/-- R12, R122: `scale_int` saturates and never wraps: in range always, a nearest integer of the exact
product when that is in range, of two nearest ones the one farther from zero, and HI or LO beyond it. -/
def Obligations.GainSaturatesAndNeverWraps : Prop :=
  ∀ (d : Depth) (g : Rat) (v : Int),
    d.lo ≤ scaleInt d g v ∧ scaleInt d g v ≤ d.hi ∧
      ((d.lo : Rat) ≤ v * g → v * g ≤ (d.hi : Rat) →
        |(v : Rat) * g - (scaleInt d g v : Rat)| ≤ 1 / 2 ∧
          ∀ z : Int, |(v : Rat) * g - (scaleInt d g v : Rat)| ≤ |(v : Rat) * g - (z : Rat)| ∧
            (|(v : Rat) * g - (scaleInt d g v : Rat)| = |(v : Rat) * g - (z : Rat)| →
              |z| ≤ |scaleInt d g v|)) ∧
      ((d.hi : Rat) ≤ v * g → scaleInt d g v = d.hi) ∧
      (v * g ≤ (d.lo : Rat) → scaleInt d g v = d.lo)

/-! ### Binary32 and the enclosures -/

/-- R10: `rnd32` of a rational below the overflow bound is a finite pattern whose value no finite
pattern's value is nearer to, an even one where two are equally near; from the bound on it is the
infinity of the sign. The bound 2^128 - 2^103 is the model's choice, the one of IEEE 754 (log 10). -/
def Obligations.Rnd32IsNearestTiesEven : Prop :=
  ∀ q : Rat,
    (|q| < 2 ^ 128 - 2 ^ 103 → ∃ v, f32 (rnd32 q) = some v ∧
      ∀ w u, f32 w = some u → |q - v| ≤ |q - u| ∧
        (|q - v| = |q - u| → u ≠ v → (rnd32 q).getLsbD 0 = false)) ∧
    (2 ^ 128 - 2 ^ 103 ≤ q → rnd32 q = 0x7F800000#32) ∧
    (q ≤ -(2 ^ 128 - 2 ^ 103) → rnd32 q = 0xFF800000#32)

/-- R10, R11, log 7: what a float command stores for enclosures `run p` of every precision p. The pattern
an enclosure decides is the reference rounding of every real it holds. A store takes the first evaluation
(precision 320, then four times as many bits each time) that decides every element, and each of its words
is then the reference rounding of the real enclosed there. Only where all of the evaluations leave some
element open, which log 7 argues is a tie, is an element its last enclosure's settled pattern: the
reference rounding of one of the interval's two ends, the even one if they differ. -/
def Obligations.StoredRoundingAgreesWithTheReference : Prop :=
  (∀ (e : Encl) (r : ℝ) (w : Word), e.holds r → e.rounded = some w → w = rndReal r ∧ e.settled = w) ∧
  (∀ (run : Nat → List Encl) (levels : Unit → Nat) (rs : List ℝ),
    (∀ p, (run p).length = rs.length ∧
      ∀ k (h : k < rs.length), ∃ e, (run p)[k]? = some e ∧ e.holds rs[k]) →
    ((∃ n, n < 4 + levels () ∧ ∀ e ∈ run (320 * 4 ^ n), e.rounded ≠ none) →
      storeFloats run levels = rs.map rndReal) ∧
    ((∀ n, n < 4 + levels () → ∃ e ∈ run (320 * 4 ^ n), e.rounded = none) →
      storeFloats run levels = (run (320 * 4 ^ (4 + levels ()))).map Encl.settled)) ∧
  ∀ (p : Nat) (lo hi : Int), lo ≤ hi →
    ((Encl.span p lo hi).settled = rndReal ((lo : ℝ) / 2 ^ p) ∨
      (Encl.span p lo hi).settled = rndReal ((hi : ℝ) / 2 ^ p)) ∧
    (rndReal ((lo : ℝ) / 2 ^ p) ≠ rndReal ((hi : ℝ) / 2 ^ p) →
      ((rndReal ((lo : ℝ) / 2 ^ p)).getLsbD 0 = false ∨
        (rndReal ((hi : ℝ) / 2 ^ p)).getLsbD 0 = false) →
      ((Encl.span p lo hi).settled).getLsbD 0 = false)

○ ○ ○ ○

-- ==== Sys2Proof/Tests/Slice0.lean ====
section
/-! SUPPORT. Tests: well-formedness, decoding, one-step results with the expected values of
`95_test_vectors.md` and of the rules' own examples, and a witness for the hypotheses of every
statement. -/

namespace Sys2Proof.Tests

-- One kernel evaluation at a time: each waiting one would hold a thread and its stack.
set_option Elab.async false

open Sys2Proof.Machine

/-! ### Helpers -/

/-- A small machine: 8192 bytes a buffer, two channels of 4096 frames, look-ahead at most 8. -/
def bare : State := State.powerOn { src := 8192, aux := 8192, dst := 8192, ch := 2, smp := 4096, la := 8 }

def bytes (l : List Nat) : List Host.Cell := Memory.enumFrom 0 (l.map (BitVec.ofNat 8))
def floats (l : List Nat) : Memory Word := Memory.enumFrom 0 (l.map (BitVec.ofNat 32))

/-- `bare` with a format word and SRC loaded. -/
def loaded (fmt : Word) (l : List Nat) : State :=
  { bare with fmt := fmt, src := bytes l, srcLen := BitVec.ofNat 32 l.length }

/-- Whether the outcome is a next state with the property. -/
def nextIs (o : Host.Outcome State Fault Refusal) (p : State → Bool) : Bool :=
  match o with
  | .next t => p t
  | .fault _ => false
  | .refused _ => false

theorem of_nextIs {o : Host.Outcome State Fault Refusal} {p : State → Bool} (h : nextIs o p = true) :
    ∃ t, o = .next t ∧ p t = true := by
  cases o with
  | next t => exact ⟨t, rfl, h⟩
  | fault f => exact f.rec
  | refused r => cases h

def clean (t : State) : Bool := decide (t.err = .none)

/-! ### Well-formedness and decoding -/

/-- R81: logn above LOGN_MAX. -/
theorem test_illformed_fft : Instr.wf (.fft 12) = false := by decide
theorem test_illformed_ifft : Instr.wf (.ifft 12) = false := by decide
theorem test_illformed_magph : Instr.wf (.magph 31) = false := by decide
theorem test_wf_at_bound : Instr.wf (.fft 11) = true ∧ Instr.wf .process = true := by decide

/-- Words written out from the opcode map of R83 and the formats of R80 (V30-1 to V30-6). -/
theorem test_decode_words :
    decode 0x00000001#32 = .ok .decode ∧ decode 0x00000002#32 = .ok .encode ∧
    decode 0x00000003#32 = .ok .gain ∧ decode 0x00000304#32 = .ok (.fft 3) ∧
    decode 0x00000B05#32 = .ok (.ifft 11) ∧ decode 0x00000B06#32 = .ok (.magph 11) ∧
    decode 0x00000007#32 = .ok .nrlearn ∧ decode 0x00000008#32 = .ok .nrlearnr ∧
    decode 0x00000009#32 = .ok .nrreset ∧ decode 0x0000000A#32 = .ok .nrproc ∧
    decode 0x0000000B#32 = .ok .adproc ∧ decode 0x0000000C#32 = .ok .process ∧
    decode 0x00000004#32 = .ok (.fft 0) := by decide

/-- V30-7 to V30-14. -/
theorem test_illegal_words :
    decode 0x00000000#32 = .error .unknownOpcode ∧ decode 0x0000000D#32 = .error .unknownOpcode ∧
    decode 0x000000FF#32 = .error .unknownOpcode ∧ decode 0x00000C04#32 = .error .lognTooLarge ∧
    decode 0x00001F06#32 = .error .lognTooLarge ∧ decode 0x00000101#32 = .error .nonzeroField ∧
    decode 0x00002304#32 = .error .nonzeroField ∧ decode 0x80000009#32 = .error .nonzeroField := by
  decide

○ ○ ○ ○

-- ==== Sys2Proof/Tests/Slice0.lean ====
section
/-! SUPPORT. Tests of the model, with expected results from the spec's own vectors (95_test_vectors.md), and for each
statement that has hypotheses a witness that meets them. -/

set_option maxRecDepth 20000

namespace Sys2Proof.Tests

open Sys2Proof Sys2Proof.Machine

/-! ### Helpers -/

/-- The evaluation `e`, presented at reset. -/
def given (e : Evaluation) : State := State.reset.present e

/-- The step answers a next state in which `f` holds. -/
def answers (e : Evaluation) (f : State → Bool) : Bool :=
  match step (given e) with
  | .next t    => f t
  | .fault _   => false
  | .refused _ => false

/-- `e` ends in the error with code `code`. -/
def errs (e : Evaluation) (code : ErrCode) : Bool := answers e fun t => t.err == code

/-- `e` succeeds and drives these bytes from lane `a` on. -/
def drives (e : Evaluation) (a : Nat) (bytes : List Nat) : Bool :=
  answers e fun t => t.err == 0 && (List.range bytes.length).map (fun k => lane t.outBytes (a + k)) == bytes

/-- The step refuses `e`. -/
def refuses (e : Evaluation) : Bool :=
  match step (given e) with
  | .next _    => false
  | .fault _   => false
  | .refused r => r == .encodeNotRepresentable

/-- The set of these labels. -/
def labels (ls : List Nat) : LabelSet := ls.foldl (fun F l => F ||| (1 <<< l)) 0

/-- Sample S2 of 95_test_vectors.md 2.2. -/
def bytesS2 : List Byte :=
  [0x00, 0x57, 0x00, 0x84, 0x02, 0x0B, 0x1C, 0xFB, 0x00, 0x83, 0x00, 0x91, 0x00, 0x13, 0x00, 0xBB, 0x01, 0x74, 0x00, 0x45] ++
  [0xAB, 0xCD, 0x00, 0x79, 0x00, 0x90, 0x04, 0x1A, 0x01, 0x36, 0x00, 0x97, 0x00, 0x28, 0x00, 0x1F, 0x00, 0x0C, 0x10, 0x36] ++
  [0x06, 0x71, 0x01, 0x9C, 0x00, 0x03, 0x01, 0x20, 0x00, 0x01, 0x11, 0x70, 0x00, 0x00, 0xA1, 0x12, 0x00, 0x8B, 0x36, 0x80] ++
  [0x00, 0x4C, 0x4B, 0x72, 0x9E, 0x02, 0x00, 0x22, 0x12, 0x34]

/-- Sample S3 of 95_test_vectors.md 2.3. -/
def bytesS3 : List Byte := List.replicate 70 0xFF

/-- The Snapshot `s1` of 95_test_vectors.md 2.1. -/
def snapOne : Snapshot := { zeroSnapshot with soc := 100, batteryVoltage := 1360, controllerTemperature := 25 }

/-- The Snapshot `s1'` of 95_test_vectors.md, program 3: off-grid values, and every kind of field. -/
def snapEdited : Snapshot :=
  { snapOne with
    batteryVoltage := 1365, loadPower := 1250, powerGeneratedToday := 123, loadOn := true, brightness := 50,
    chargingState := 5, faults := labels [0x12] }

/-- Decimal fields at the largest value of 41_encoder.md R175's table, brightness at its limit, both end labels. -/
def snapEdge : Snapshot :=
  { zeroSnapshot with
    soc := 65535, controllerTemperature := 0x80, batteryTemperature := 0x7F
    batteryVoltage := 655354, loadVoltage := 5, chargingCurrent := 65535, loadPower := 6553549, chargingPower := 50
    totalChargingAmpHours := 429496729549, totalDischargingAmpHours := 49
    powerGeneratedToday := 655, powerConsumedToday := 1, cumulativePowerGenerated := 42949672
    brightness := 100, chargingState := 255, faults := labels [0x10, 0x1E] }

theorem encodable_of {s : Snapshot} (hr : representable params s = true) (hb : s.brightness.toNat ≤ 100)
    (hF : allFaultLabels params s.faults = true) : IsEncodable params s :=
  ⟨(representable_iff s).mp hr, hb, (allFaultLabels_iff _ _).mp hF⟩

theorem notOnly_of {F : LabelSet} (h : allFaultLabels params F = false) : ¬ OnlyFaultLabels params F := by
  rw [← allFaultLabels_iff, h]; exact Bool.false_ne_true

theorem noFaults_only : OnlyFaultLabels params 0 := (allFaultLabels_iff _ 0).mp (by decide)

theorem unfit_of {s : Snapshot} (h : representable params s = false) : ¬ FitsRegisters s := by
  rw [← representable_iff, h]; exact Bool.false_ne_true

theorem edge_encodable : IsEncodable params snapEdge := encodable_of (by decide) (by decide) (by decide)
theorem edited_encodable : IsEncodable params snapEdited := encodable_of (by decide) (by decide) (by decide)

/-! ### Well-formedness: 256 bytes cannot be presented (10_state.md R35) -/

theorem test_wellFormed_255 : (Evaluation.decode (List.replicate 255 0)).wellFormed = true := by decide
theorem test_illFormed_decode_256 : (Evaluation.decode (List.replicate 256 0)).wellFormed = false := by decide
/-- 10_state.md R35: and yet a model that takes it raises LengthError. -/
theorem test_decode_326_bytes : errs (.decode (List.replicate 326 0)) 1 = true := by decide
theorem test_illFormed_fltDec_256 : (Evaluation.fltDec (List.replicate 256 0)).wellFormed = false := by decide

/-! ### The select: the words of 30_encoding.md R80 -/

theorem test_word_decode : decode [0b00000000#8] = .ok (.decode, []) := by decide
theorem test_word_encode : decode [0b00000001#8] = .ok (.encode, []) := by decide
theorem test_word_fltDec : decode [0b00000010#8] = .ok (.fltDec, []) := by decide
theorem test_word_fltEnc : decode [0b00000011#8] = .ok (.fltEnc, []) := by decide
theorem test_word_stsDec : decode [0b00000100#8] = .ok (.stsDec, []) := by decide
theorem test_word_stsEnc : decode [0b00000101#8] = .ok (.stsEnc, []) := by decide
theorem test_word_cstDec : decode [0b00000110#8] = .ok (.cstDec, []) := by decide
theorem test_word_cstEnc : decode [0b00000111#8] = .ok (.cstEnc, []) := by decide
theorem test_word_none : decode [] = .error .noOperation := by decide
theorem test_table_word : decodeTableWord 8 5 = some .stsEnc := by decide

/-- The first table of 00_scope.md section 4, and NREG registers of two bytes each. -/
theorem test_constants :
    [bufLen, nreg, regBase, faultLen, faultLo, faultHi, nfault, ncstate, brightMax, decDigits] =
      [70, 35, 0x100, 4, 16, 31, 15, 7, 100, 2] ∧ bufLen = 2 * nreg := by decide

○ ○ ○ ○

◆ TASK TO COMPLETE
Count the lines of the entries above that contain the word "ifft" and give only the number.

◆ ANSWER SECTION
2